Tag Archives: television

The Time Channel

4 May

20130504-121039.jpgA man wearing a dark suit with a brightly colored tie sits behind a news desk alongside a honey blonde with dreamy eyes. “It’s now 11:14 on the East Coast,” he is saying. “Right, Clark,” she replies. “Let’s go out to the West Coast and see what time it is there.” The screen changes to reveal a weathered man in corduroy slacks and a tan outback shirt standing in front of a rugged mountain vista. “Hi, Jeanette and Clark! I’m here in the Sierra Nevada where the sun is just peeking through the low clouds and it’s a quarter after eight.”

It has occurred to me that if TV can manufacture a 24/7 show on nothing more than the weather, then there is no limit to the possibilities. There already is a Golf Channel, a Fishing Channel, and a Poker Channel. Why not a Time Channel? I mean, if you can spin round-the-clock programming out of a bunch of guys trying to knock a ball into a hole in the ground, then certainly something as basic to our experience as Time is worthy of the effort.

Consider the possibilities. The Weather Channel offers a feature show called “When Waether Changed History”; the Time Channel could counter with “When Time Changed History.” Much more to the point, don’t you think?. If the Fishing Channel can run a special on striped bass in the Florida Keys, certainly a feature on the invention of the water clock by medieval momks is in order. Interviews with Mick Mickelson and Tiger Woods are staples of the Golf Channel; why not one with Antoine Francois Reynaud, the Paris keeper of the international cesium atomic clock?

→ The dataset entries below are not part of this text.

/-- Settles O6: `exec_frame`, and a reserved code is one `operate` as well. -/
theorem stepTakesOneOperation : Obligations.StepTakesOneOperation := by
  intro s r rest h
  rw [step_of_cons h]
  cases hd : decode r.cmd with
  | some i =>
    rw [execCommand_some hd]
    exact exec_frame i (present s r.ports rest)
  | none =>
    rw [execCommand_none hd, illegalCommand]
    obtain h | ⟨f, info, h⟩ := operate_frame (present s r.ports rest) _ (present s r.ports rest)
    · exact ⟨_, _, _, _, _, h⟩
    · exact ⟨_, _, f, info, _, h⟩

/-- Settles O17: the other operations finish by delivering a result; CHUNK.CORRUPT finishes by loading ENC. -/
theorem registersWrittenOnlyByCell : Obligations.RegistersWrittenOnlyByCell := by
  refine ⟨fun s i hinit hstore hcorrupt => ?_, fun s => ?_⟩
  · rw [exec_eq_operate hinit]
    obtain h | ⟨f, info, h⟩ := operate_frame s (checksOf i s) (doneOf i s)
    · exact ⟨_, _, _, h.trans (congrArg _ (doneOf_eq_deliver hinit hstore hcorrupt s))⟩
    · exact ⟨f, info, _, h⟩
  · rw [exec_eq_operate (by decide)]
    obtain h | ⟨f, info, h⟩ := operate_frame s (checksOf .chunkCorrupt s) (doneOf .chunkCorrupt s)
    · exact ⟨_, _, _, h⟩
    · exact ⟨_, f, info, h⟩

/-- `s` with other registers, all else the same. -/
def State.withRegisters (s : State) (e : Bits (encWidth s.params.strat s.params.n)) (o : Bits s.params.n) : State :=
  { s with enc := e, orig := o }

/-- No check looks at ENC or ORIG (R46). -/
theorem checksOf_withRegisters (i : Instr) (s : State) (e : Bits (encWidth s.params.strat s.params.n))
    (o : Bits s.params.n) : checksOf i (s.withRegisters e o) = checksOf i s := by
  cases i <;> rfl

/-- Outside the CHUNK family the result does not depend on ENC or ORIG (R24). -/
theorem doneOf_withRegisters {i : Instr} (hinit : i ≠ .chunkInit) (hstore : i ≠ .chunkStore)
    (hcorrupt : i ≠ .chunkCorrupt) (hretrieve : i ≠ .chunkRetrieve) (s : State)
    (e : Bits (encWidth s.params.strat s.params.n)) (o : Bits s.params.n) :
    doneOf i (s.withRegisters e o) = deliver (doneOf i s).out (s.withRegisters e o) := by
  cases i
  case chunkInit => exact absurd rfl hinit
  case chunkStore => exact absurd rfl hstore
  case chunkCorrupt => exact absurd rfl hcorrupt
  case chunkRetrieve => exact absurd rfl hretrieve
  all_goals rfl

One issue I have with The Weather Channel is that they run the same shows over and over. How often can you watch “Life Guards to the Rescue” before you’ve pretty much seen it all? But for time, the possibilities are, well, infinite. You’d never run out of them. There are 10,000 years of recorded history to draw upon and four billion years of prehistoric information before that. Meanwhile, we are every moment adding to the reservoir of past time. Then there is the future: cosmological theories about how the universe will evolve and hypotheses about parallel universes that exist simultaneously with ours.

Everone complains about the weather, annoyed that the meteorologists so often get it wrong. Many a child has awoken in anticipation of the eleven inches of snow that the weatherman predicted the night before, only to discover that nothing has happened and school is on as usual. (“Well, Todd, the storm took a more southerly track than predicted.”) With the Time Channel, you’d never get it wrong! As he climbs into bed, that youngester can be sure that tomorrow morning at eight o’clock it will be eight o’clock. That’s information he can take to the bank.

The Time Channel could be a real money maker, all right, far out-eraning the Weather Channel. Watch makers, finacial advisers (“It’s never too early to prepare for the future”), doctors and pharmeceutical companies (“Do you have a genetic history of risk for diabetes?”) would be lining up to buy advertising time. These are folks with Big Bucks. Who would you rather have underwriting your venture, Chaptstick or Ferris, Baker, Watts? No contest. I don’t know why no one has thought of it before, but I’m going to jump on this idea before someone else beats me to it. I’m heading to the patent office and registering this baby right now!